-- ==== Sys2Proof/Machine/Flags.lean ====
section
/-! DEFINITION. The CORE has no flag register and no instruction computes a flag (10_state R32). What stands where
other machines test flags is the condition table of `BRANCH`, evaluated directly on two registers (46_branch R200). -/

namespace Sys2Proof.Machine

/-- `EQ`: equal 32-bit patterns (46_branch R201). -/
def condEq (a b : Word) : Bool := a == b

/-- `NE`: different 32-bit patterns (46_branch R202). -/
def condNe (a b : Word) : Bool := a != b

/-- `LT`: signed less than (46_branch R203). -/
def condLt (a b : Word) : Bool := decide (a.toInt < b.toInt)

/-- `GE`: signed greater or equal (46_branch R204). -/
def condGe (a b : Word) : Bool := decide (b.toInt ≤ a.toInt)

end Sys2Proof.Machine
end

--------------------------------------------------

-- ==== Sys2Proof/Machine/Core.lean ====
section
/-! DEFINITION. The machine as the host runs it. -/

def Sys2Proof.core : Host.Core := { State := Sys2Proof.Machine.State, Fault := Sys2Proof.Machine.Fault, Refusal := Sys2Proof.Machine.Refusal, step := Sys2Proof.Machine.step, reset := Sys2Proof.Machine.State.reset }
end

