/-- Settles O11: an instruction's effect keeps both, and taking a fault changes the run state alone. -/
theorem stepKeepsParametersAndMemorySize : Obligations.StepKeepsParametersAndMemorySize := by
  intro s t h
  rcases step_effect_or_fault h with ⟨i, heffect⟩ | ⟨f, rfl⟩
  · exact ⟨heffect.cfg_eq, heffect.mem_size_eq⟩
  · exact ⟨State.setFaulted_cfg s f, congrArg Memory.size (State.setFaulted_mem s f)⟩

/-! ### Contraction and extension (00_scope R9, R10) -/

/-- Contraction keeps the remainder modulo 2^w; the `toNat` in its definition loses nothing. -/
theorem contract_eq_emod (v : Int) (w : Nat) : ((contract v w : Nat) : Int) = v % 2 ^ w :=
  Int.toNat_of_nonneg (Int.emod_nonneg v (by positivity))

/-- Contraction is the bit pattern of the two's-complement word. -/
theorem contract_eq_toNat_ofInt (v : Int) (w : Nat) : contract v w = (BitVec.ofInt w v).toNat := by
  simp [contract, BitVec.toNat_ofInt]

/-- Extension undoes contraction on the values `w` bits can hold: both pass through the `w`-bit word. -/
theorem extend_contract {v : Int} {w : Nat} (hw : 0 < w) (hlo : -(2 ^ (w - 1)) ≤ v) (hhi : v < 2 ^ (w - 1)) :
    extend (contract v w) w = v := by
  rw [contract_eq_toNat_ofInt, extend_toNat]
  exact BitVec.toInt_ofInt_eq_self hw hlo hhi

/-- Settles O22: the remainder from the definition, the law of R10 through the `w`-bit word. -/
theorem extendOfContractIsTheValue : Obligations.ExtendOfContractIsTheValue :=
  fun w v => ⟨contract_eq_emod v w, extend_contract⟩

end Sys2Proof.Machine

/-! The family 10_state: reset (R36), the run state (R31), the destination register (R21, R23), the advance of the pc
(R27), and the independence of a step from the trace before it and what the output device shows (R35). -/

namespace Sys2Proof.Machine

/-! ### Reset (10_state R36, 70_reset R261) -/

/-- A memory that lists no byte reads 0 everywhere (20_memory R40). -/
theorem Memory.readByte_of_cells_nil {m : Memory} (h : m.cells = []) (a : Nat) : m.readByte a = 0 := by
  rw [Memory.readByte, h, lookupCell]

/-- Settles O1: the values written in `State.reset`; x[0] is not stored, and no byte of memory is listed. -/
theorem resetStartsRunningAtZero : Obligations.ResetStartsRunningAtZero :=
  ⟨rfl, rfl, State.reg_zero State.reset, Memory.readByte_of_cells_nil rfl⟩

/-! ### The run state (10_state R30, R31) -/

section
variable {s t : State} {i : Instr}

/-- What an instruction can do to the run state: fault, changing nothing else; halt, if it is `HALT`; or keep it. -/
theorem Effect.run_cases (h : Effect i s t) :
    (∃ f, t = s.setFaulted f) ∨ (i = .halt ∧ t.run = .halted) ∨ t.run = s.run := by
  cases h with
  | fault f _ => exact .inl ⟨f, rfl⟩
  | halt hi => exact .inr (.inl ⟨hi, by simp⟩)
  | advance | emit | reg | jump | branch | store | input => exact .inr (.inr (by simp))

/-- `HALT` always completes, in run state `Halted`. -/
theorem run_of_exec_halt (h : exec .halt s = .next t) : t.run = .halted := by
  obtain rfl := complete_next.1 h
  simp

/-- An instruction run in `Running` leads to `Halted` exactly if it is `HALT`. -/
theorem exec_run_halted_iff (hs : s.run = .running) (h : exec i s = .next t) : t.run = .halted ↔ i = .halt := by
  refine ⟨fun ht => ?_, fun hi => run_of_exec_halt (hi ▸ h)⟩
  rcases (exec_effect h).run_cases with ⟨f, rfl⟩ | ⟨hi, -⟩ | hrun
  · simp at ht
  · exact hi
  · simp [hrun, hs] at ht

--------------------------------------------------

Prompt
Where the word "Settles" occurs in a line of the records, copy that line.

Answer for the task
/-- Settles O11: an instruction's effect keeps both, and taking a fault changes the run state alone. -/
/-- Settles O22: the remainder from the definition, the law of R10 through the `w`-bit word. -/
/-- Settles O1: the values written in `State.reset`; x[0] is not stored, and no byte of memory is listed. -/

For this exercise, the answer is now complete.